# Feeding Our Pups



## Zuzu's Mom (Oct 12, 2020)

Just wondering how everyone feeds their pups. From when we first got our little, I have had two bowls out and always have kibble in each. Because she was so little we wanted her to always have access to food. Recently, however, she hasn't been eating much and seemed to lose a little bit of weight. So in one of her food dishes, I mixed the food with warm water and made a bit of "gravy". She loves it! She seems to have put on some weight as well (she weighs about 4.3 lbs at 6 months. I still keep the hard kibble out for her and she does graze during the day a little bit.
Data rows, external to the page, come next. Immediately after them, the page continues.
-- ==== Sys2Proof/Word.lean ====
section
/-! DEFINITION. The word types of the Paliz: a byte, the register word and the scalar word. Bit 0 is the
least significant bit of every one of them (R6). -/

namespace Sys2Proof

/-- One byte of memory. -/
abbrev Byte := BitVec 8

/-- A package register (R515). -/
abbrev W32 := BitVec 32

/-- A scalar register, an address or a stair-time count. -/
abbrev W64 := BitVec 64

/-- A sparse table: pairs of a key and an entry, keys strictly rising, no entry equal to what an
unlisted key holds. -/
abbrev Tbl (α : Type) := List (Nat × α)

end Sys2Proof
end

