/-- The map of R517 and R524. -/
def Reg.row : Reg → RegRow
  | .GLB_ID => ⟨0x0, 1, 0x0, 1, 0⟩
  | .GLB_MAP => ⟨0x4, 1, 0x0, 1, 0⟩
  | .GLB_SCRATCH0 => ⟨0x8, 1, 0x0, 1, 0⟩
  | .GLB_SCRATCH1 => ⟨0xC, 1, 0x0, 1, 0⟩
  | .GLB_DENY_LOG => ⟨0x10, 1, 0x0, 1, 0⟩
  | .GLB_DENY_COUNT => ⟨0x14, 1, 0x0, 1, 0⟩
  | .TIME_CTRL => ⟨0x1000, 1, 0x0, 1, 0⟩
  | .TIME_STATUS => ⟨0x1004, 1, 0x0, 1, 0⟩
  | .TIME_NOW_LO => ⟨0x1008, 1, 0x0, 1, 0⟩
  | .TIME_NOW_HI => ⟨0x100C, 1, 0x0, 1, 0⟩
  | .TIME_EPOCH_LO => ⟨0x1010, 1, 0x0, 1, 0⟩
  | .TIME_EPOCH_HI => ⟨0x1014, 1, 0x0, 1, 0⟩
  | .TIME_EVENT => ⟨0x1018, 1, 0x0, 1, 0⟩
  | .TIME_LATE_COUNT => ⟨0x101C, 1, 0x0, 1, 0⟩
  | .TIME_OFFSET => ⟨0x1020, 1, 0x0, 1, 0⟩
  | .TIME_ROOT => ⟨0x1024, 1, 0x0, 1, 0⟩
  | .TIME_PORT_DELAY => ⟨0x1100, 1, 0x0, 64, 4⟩
  | .TIME_PORT_ASYM => ⟨0x1200, 1, 0x0, 64, 4⟩
  | .ALC_CTRL => ⟨0x60000, 256, 0x100, 1, 0⟩
  | .ALC_STATUS => ⟨0x60004, 256, 0x100, 1, 0⟩
  | .ALC_FAULT => ⟨0x60008, 256, 0x100, 1, 0⟩
  | .ALC_FAULT_DETAIL => ⟨0x6000C, 256, 0x100, 1, 0⟩
  | .ALC_BREAK0 => ⟨0x60010, 256, 0x100, 1, 0⟩
  | .ALC_BREAK1 => ⟨0x60014, 256, 0x100, 1, 0⟩
  | .ALC_ISTORE_HOLD => ⟨0x60018, 256, 0x100, 1, 0⟩
  | .ALC_ID => ⟨0x6001C, 256, 0x100, 1, 0⟩
  | .ALC_BUNDLE_COUNT => ⟨0x60020, 256, 0x100, 1, 0⟩
  | .ALC_STALL_COUNT => ⟨0x60024, 256, 0x100, 1, 0⟩
  | .ALC_HC_CTRL => ⟨0x70000, 8, 0x100, 1, 0⟩
  | .ALC_HC_STATUS => ⟨0x70004, 8, 0x100, 1, 0⟩
  | .ALC_HC_FAULT => ⟨0x70008, 8, 0x100, 1, 0⟩
  | .ALC_HC_FAULT_DETAIL => ⟨0x7000C, 8, 0x100, 1, 0⟩
  | .XU_STATUS => ⟨0x30000, 256, 0x100, 1, 0⟩
  | .XU_PLANES => ⟨0x30004, 256, 0x100, 1, 0⟩
  | .XU_CHK_CTRL => ⟨0x30008, 256, 0x100, 1, 0⟩
  | .XU_CHK_STATUS => ⟨0x3000C, 256, 0x100, 1, 0⟩
  | .XU_CHK_COUNT => ⟨0x30010, 256, 0x100, 1, 0⟩
  | .XU_PASS_COUNT => ⟨0x30014, 256, 0x100, 1, 0⟩
  | .XU_BUSY_CYCLES => ⟨0x30018, 256, 0x100, 1, 0⟩
  | .TW_STATUS => ⟨0x40000, 256, 0x100, 1, 0⟩
  | .TW_NEXT => ⟨0x40004, 256, 0x100, 1, 0⟩
  | .TW_DONE => ⟨0x40008, 256, 0x100, 1, 0⟩
  | .TW_SHARE => ⟨0x4000C, 256, 0x100, 1, 0⟩
  | .TW_DESC => ⟨0x40010, 256, 0x100, 8, 4⟩
  | .CE_STATUS => ⟨0x2000, 64, 0x40, 1, 0⟩
  | .CE_ERROR => ⟨0x2004, 64, 0x40, 1, 0⟩
  | .CE_PACKETS => ⟨0x2008, 64, 0x40, 1, 0⟩
  | .CE_RETRY_COUNT => ⟨0x200C, 64, 0x40, 1, 0⟩
  | .CE_GRANT_RETRY => ⟨0x2010, 64, 0x40, 1, 0⟩
  | .MEZ_CTRL => ⟨0x3000, 8, 0x100, 1, 0⟩
  | .MEZ_STATUS => ⟨0x3004, 8, 0x100, 1, 0⟩
  | .MEZ_HITS => ⟨0x3008, 8, 0x100, 1, 0⟩
  | .MEZ_MISSES => ⟨0x300C, 8, 0x100, 1, 0⟩
  | .MEZ_INVAL_LINES => ⟨0x3010, 8, 0x100, 1, 0⟩
  | .HBM_CHAN_STATUS => ⟨0x18000, 256, 0x40, 1, 0⟩
  | .HBM_CHAN_CTRL => ⟨0x18004, 256, 0x40, 1, 0⟩
  | .HBM_ECC_CE => ⟨0x18008, 256, 0x40, 1, 0⟩
  | .HBM_ECC_UE => ⟨0x1800C, 256, 0x40, 1, 0⟩
  | .HBM_ERR_LOG => ⟨0x18010, 256, 0x40, 1, 0⟩
  | .HBM_RETIRED_HIT => ⟨0x18014, 256, 0x40, 1, 0⟩
  | .HBM_POISON_READS => ⟨0x18018, 256, 0x40, 1, 0⟩
  | .HBM_STACK_STATUS => ⟨0x1C000, 8, 0x40, 1, 0⟩
  | .HBM_CLASS_WEIGHT => ⟨0x1C004, 8, 0x40, 1, 0⟩
  | .HBM_INTERLEAVE => ⟨0x1D000, 16, 0x10, 1, 0⟩
  | .HBM_PART_MAP => ⟨0x1D004, 16, 0x10, 1, 0⟩
  | .HBM_PART_BASE => ⟨0x1D008, 16, 0x10, 1, 0⟩
  | .HBM_RETIRE_COUNT => ⟨0x1D100, 1, 0x0, 1, 0⟩
  | .NAR_STATUS => ⟨0x4000, 8, 0x40, 1, 0⟩
  | .NAR_REQS => ⟨0x4004, 8, 0x40, 1, 0⟩
  | .NAR_RANGE_ERR => ⟨0x4008, 8, 0x40, 1, 0⟩
  | .NAR_MEZ_HITS => ⟨0x400C, 8, 0x40, 1, 0⟩
  | .TGEN_CTRL => ⟨0x24000, 256, 0x40, 1, 0⟩
  | .TGEN_START_LINE => ⟨0x24004, 256, 0x40, 1, 0⟩
  | .TGEN_COUNT => ⟨0x24008, 256, 0x40, 1, 0⟩
  | .TGEN_SEED => ⟨0x2400C, 256, 0x40, 1, 0⟩
  | .TGEN_CONST_HI => ⟨0x24010, 256, 0x40, 1, 0⟩
  | .TGEN_STATUS => ⟨0x24014, 256, 0x40, 1, 0⟩
  | .TGEN_ERRORS => ⟨0x24018, 256, 0x40, 1, 0⟩
  | .TGEN_FIRST_FAIL => ⟨0x2401C, 256, 0x40, 1, 0⟩
  | .TGEN_LANES0 => ⟨0x24020, 256, 0x40, 1, 0⟩
  | .TGEN_LANES1 => ⟨0x24024, 256, 0x40, 1, 0⟩
  | .SYNC_CMD => ⟨0x5000, 8, 0x100, 1, 0⟩
  | .SYNC_CMD_STATUS => ⟨0x5004, 8, 0x100, 1, 0⟩
  | .SYNC_DATA => ⟨0x5010, 8, 0x100, 16, 4⟩
  | .SYNC_EVENT => ⟨0x5050, 8, 0x100, 1, 0⟩
  | .SYNC_LOG => ⟨0x5054, 8, 0x100, 1, 0⟩
  | .SYNC_ENTRIES => ⟨0x5058, 8, 0x100, 1, 0⟩
  | .SYNC_MSG_DROPPED => ⟨0x505C, 8, 0x100, 1, 0⟩
  | .ANN_CTRL => ⟨0x6000, 8, 0x40, 1, 0⟩
  | .ANN_STATUS => ⟨0x6004, 8, 0x40, 1, 0⟩
  | .ANN_SWEEPS => ⟨0x6008, 8, 0x40, 1, 0⟩
  | .ANN_ERROR => ⟨0x600C, 8, 0x40, 1, 0⟩
  | .ANN_UPDATES => ⟨0x6010, 8, 0x40, 1, 0⟩
  | .ANN_FLIPS => ⟨0x6014, 8, 0x40, 1, 0⟩
  | .ANN_EXCH => ⟨0x6018, 8, 0x40, 1, 0⟩
  | .VST_ADMIN_CTRL => ⟨0x80000, 256, 0x100, 1, 0⟩
  | .VST_ADMIN_STATUS => ⟨0x80004, 256, 0x100, 1, 0⟩
  | .VST_ADMIN_SQ_LO => ⟨0x80008, 256, 0x100, 1, 0⟩
  | .VST_ADMIN_SQ_HI => ⟨0x8000C, 256, 0x100, 1, 0⟩
  | .VST_ADMIN_CQ_LO => ⟨0x80010, 256, 0x100, 1, 0⟩
  | .VST_ADMIN_CQ_HI => ⟨0x80014, 256, 0x100, 1, 0⟩
  | .VST_DB_RECORD_LO => ⟨0x80018, 256, 0x100, 1, 0⟩
  | .VST_DB_RECORD_HI => ⟨0x8001C, 256, 0x100, 1, 0⟩
  | .VST_Q_STATUS => ⟨0x80040, 256, 0x100, 16, 4⟩
  | .VST_EVENT => ⟨0x90000, 1, 0x0, 1, 0⟩
  | .VST_DB_DROPPED => ⟨0x90004, 1, 0x0, 1, 0⟩
  | .POOL_CFG => ⟨0x7000, 64, 0x20, 1, 0⟩
  | .POOL_FREE => ⟨0x7004, 64, 0x20, 1, 0⟩
  | .POOL_ERRORS => ⟨0x7008, 64, 0x20, 1, 0⟩
  | .POOL_LOG => ⟨0x700C, 64, 0x20, 1, 0⟩
  | .POOL_LOG_BLOCK => ⟨0x7010, 64, 0x20, 1, 0⟩
  | .PART_CTRL => ⟨0x8000, 16, 0x20, 1, 0⟩
  | .PART_STATUS => ⟨0x8004, 16, 0x20, 1, 0⟩
  | .PART_CLOCK => ⟨0x8008, 16, 0x20, 1, 0⟩
  | .PART_PROFILE => ⟨0x8200, 1, 0x0, 1, 0⟩
  | .PART_QUAR_LO => ⟨0x8204, 1, 0x0, 1, 0⟩
  | .PART_QUAR_HI => ⟨0x8208, 1, 0x0, 1, 0⟩
  | .VI_CFG => ⟨0x10000, 256, 0x20, 1, 0⟩
  | .VI_MSIX => ⟨0x10004, 256, 0x20, 1, 0⟩
  | .VI_QUOTA => ⟨0x10008, 256, 0x20, 1, 0⟩
  | .VI_USED => ⟨0x1000C, 256, 0x20, 1, 0⟩
  | .VI_STATUS => ⟨0x10010, 256, 0x20, 1, 0⟩
  | .VI_EVENT => ⟨0x10014, 256, 0x20, 1, 0⟩
  | .IC_SRC_CFG => ⟨0x14000, 1024, 0x8, 1, 0⟩
  | .IC_SRC_STATE => ⟨0x14004, 1024, 0x8, 1, 0⟩
  | .IC_TGT_CTRL => ⟨0x16000, 10, 0x20, 1, 0⟩
  | .IC_TGT_STATUS => ⟨0x16004, 10, 0x20, 1, 0⟩
  | .IC_TGT_CLAIM => ⟨0x16008, 10, 0x20, 1, 0⟩
  | .IC_TGT_EOI => ⟨0x1600C, 10, 0x20, 1, 0⟩
  | .IC_EVENT => ⟨0x16200, 1, 0x0, 1, 0⟩
  | .IC_SWI => ⟨0x16204, 1, 0x0, 1, 0⟩
  | .IC_BAD_EOI_COUNT => ⟨0x16208, 1, 0x0, 1, 0⟩
  | .IC_VI_NOTICE => ⟨0x17000, 256, 0x10, 1, 0⟩
  | .IC_VI_SYNC => ⟨0x17004, 256, 0x10, 1, 0⟩
  | .IC_VI_EOI => ⟨0x17008, 256, 0x10, 1, 0⟩
  | .CLZ_PORT_CTRL => ⟨0xA0000, 64, 0x400, 1, 0⟩
  | .CLZ_PORT_STATUS => ⟨0xA0004, 64, 0x400, 1, 0⟩
  | .CLZ_PORT_PEER => ⟨0xA0008, 64, 0x400, 1, 0⟩
  | .CLZ_EVENT => ⟨0xA000C, 64, 0x400, 1, 0⟩
  | .CLZ_FEC_CE => ⟨0xA0010, 64, 0x400, 1, 0⟩
  | .CLZ_FEC_UE => ⟨0xA0014, 64, 0x400, 1, 0⟩
  | .CLZ_CRC_ERR => ⟨0xA0018, 64, 0x400, 1, 0⟩
  | .CLZ_REPLAYS => ⟨0xA001C, 64, 0x400, 1, 0⟩
  | .CLZ_WIN_MISS => ⟨0xA0020, 64, 0x400, 1, 0⟩
  | .CLZ_DROPPED => ⟨0xA0024, 64, 0x400, 1, 0⟩
  | .CLZ_WIN_BASE_LO => ⟨0xA0040, 64, 0x400, 1, 0⟩
  | .CLZ_WIN_BASE_HI => ⟨0xA0044, 64, 0x400, 1, 0⟩
  | .CLZ_WIN_PERIOD => ⟨0xA0048, 64, 0x400, 1, 0⟩
  | .CLZ_WIN_CFG => ⟨0xA0100, 64, 0x400, 16, 16⟩
  | .CLZ_WIN_OFFSET => ⟨0xA0104, 64, 0x400, 16, 16⟩
  | .CLZ_WIN_LEN => ⟨0xA0108, 64, 0x400, 16, 16⟩
  | .CLZ_WIN_NOTIFY => ⟨0xA010C, 64, 0x400, 16, 16⟩
  | .CLZ_DIM => ⟨0xB0000, 1, 0x0, 4, 4⟩
  | .CLZ_DIR_LO => ⟨0xB0010, 1, 0x0, 8, 8⟩
  | .CLZ_DIR_HI => ⟨0xB0014, 1, 0x0, 8, 8⟩
  | .CLZ_FLOW => ⟨0xB0104, 1, 0x0, 255, 4⟩
  | .CLZ_EXC_MATCH => ⟨0xB0800, 1, 0x0, 256, 16⟩
  | .CLZ_EXC_MASK => ⟨0xB0804, 1, 0x0, 256, 16⟩
  | .CLZ_EXC_PORTS_LO => ⟨0xB0808, 1, 0x0, 256, 16⟩
  | .CLZ_EXC_PORTS_HI => ⟨0xB080C, 1, 0x0, 256, 16⟩
  | .PCI_ID => ⟨0x9000, 1, 0x0, 1, 0⟩
  | .PCI_LINK => ⟨0x9004, 1, 0x0, 1, 0⟩
  | .PCI_EVENT => ⟨0x9008, 1, 0x0, 1, 0⟩
  | .PCI_HOST_ERR => ⟨0x900C, 1, 0x0, 1, 0⟩
  | .PCI_BAR_ERR => ⟨0x9010, 1, 0x0, 1, 0⟩
  | .PCI_BAR4_BASE => ⟨0x9100, 1, 0x0, 256, 4⟩
  | .PCI_PASID => ⟨0x9500, 1, 0x0, 256, 4⟩
  | .MGT_STATUS => ⟨0xA000, 1, 0x0, 1, 0⟩
  | .MGT_CTRL => ⟨0xA004, 1, 0x0, 1, 0⟩
  | .MGT_EVENT => ⟨0xA008, 1, 0x0, 1, 0⟩
  | .MGT_FLASH => ⟨0xA00C, 1, 0x0, 1, 0⟩
  | .RAS_CTRL => ⟨0xC0000, 1, 0x0, 1, 0⟩
  | .RAS_EVENT => ⟨0xC0004, 1, 0x0, 1, 0⟩
  | .RAS_LAST_ID => ⟨0xC0008, 1, 0x0, 1, 0⟩
  | .RAS_REC_CMD => ⟨0xC000C, 1, 0x0, 1, 0⟩
  | .RAS_REC_STATUS => ⟨0xC0010, 1, 0x0, 1, 0⟩
  | .RAS_RETIRE => ⟨0xC0014, 1, 0x0, 1, 0⟩
  | .RAS_RETIRE_STATUS => ⟨0xC0018, 1, 0x0, 1, 0⟩
  | .RAS_REC_DATA => ⟨0xC0020, 1, 0x0, 24, 4⟩
  | .RAS_RCPT => ⟨0xC0100, 1, 0x0, 8, 4⟩
  | .RAS_THRESH_A => ⟨0xC0200, 1, 0x0, 16, 16⟩
  | .RAS_THRESH_B => ⟨0xC0204, 1, 0x0, 16, 16⟩
  | .RAS_THRESH_C => ⟨0xC0208, 1, 0x0, 16, 16⟩
  | .RAS_BUCKET => ⟨0xD0000, 1, 0x0, 36864, 4⟩
  | .SDC_SH_CTRL => ⟨0x20000, 8, 0x100, 1, 0⟩
  | .SDC_SH_SEED => ⟨0x20004, 8, 0x100, 1, 0⟩
  | .SDC_SH_STATUS => ⟨0x20008, 8, 0x100, 1, 0⟩
  | .SDC_SH_TILES => ⟨0x2000C, 8, 0x100, 1, 0⟩
  | .SDC_SH_EVENTS => ⟨0x20010, 8, 0x100, 1, 0⟩
  | .SDC_SH_SKIPPED => ⟨0x20014, 8, 0x100, 1, 0⟩
  | .SDC_SCAN_STATUS => ⟨0x20018, 8, 0x100, 1, 0⟩
  | .SDC_EVENT => ⟨0x2001C, 8, 0x100, 1, 0⟩
  | .SDC_CTRL => ⟨0x21000, 1, 0x0, 1, 0⟩
  | .SDC_SCAN_PASS => ⟨0x21004, 1, 0x0, 1, 0⟩
  | .SDC_SCAN_FAIL => ⟨0x21008, 1, 0x0, 1, 0⟩
  | .SDC_SCAN_ABORT => ⟨0x2100C, 1, 0x0, 1, 0⟩
  | .SDC_PACK_ID => ⟨0x21100, 16, 0x10, 1, 0⟩
  | .SDC_PACK_SEQ => ⟨0x21104, 16, 0x10, 1, 0⟩
  | .SDC_PACK_STATE => ⟨0x21108, 16, 0x10, 1, 0⟩
  | .INJ_CTRL => ⟨0xB000, 16, 0x20, 1, 0⟩
  | .INJ_TARGET => ⟨0xB004, 16, 0x20, 1, 0⟩
  | .INJ_PARAM => ⟨0xB008, 16, 0x20, 1, 0⟩
  | .INJ_START_LO => ⟨0xB00C, 16, 0x20, 1, 0⟩
  | .INJ_START_HI => ⟨0xB010, 16, 0x20, 1, 0⟩
  | .INJ_PERIOD => ⟨0xB014, 16, 0x20, 1, 0⟩
  | .INJ_REPEAT => ⟨0xB018, 16, 0x20, 1, 0⟩
  | .INJ_COUNT => ⟨0xB01C, 16, 0x20, 1, 0⟩
  | .BOOT_STATUS => ⟨0xC000, 1, 0x0, 1, 0⟩
  | .BOOT_CTRL => ⟨0xC004, 1, 0x0, 1, 0⟩
  | .BOOT_PMC_VER => ⟨0xC008, 1, 0x0, 1, 0⟩
  | .BOOT_HALL_VER => ⟨0xC00C, 1, 0x0, 1, 0⟩
  | .BOOT_READY_MS => ⟨0xC010, 1, 0x0, 1, 0⟩
  | .BOOT_EVENT => ⟨0xC014, 1, 0x0, 1, 0⟩
  | .BOOT_OVERRIDE => ⟨0xC018, 1, 0x0, 1, 0⟩
  | .BOOT_PMC_FAULT => ⟨0xC01C, 1, 0x0, 1, 0⟩
  | .LC_STATUS => ⟨0xD000, 1, 0x0, 1, 0⟩
  | .LC_CMD => ⟨0xD004, 1, 0x0, 1, 0⟩
  | .LC_ID => ⟨0xD008, 1, 0x0, 1, 0⟩
  | .LC_NEXT_ID => ⟨0xD00C, 1, 0x0, 1, 0⟩
  | .LC_FLOOR => ⟨0xD010, 1, 0x0, 1, 0⟩
  | .LC_SERIAL_LO => ⟨0xD014, 1, 0x0, 1, 0⟩
  | .LC_SERIAL_HI => ⟨0xD018, 1, 0x0, 1, 0⟩
  | .PWR_CTRL => ⟨0xE000, 1, 0x0, 1, 0⟩
  | .PWR_STATUS => ⟨0xE004, 1, 0x0, 1, 0⟩
  | .PWR_EVENT => ⟨0xE008, 1, 0x0, 1, 0⟩
  | .PWR_LIMIT => ⟨0xE00C, 1, 0x0, 1, 0⟩
  | .PWR_RAILS => ⟨0xE010, 1, 0x0, 1, 0⟩
  | .PWR_BOARD_OFFSET => ⟨0xE014, 1, 0x0, 1, 0⟩
  | .PWR_HALL_STATUS => ⟨0xE040, 1, 0x0, 8, 8⟩
  | .PWR_HALL_POWER => ⟨0xE044, 1, 0x0, 8, 8⟩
So, after that long post, I'm wondering if I should continue to add the water to her kibble in the morning. Thanks.


----------



## Snuggle's Mom (Jan 3, 2008)

Both Chrissy (Malt) and Laci (tiny Yorkie) get fed twice a day; once at Breakfast and then at around 5 PM. Chrissy gets a few (treats) her actual Dog Food at around 12:00 PM and Laci gets some Cheerios when she does what she has to do outside. No free feeding, just a regular schedule for both of them. They are both at a good weight for the amount of food that they eat.


----------



## Dstevens (Nov 27, 2020)

My baby is 9 months today. I always leave down her dry food. In fact I have never "fed" my dogs before. I always free fed them, I have never had a fat dog. I know many disagree, but it works for my family. It is fair to mention that my dogs are also litterbox trained, so having them on a schedule with the bathroom isn't an issue. With Ari, I do add pineapple, about a tablespoon or two of water, a probiotic, and forbid (she had been eating her poop). I also mic it for 10 seconds and let it sit. I do this twice a day. She loves it and still grazes through the day. She is just 3 pounds. She is very tiny, but doesn't look thin at all. I started "feeding" her because she is so little. I hope this helps.


----------



## maggieh (Dec 16, 2007)

With small dogs having a set meal time can help prevent dogs from becoming picky and you can make sure they are getting the right amounr of food. Mine eat three times a day and they can tell time, so I can’t be late!


----------



## Mal-shi Mom (Dec 26, 2020)

I feed ours 2x per day. Breakfast is after morning potty when we get up, usually around 8, unless we all sleep in.

Dinner is 4:30-5 p.m.

I have started giving them a spoonful of plain greek yogurt around noonish or so as a little snack.


----------



## wkomorow (Aug 26, 2011)

Casper is feed twice 9 and 6. I have an automatic feeder. He gets 1/5 cup in the morning and 2/5 at night.


----------



## maddysmom (Mar 8, 2012)

I feed twice per day. My girls eat dehydrated raw, so free feeding wouldnt work, besides the fact, I could never free feed my girls, otherwise I would have a major dog fight. That being said, my girls eat better on a schedule.


----------



## Abella's Mommy (Mar 31, 2019)

Welcome Zuzu's mom! Zuzu is adorable and I love his name!💕

Abella gets fed twice a day (1/4 cup each time of dried kibble). She will also get treats several times a day while Im training her (very small bits of apple or carrot). Her food dish NEVER has any left over. LOL ! She was very easy to train as she is so food motivated. My daughters Golden Doodle is used to having her food left out all day and she "grazes" on it. When I was pet sitting over there for two weeks I didn't want Abella eating Saddies food so I'd pick up Saddies food after 5 minutes and not give her any more until her next feeding. At the end of the two weeks when my daughter returned home Saddie was not a grazer any longer. She learned to eat everything when fed. I'm thinking this may not work with all dogs but it sure worked for Abella and Saddie.
🐶 🐾🌷


----------



## Zakaren (Feb 7, 2021)

Zuzu's Mom said:


> Just wondering how everyone feeds their pups. From when we first got our little, I have had two bowls out and always have kibble in each. Because she was so little we wanted her to always have access to food. Recently, however, she hasn't been eating much and seemed to lose a little bit of weight. So in one of her food dishes, I mixed the food with warm water and made a bit of "gravy". She loves it! She seems to have put on some weight as well (she weighs about 4.3 lbs at 6 months. I still keep the hard kibble out for her and she does graze during the day a little bit. So, after that long post, I'm wondering if I should continue to add the water to her kibble in the morning. Thanks.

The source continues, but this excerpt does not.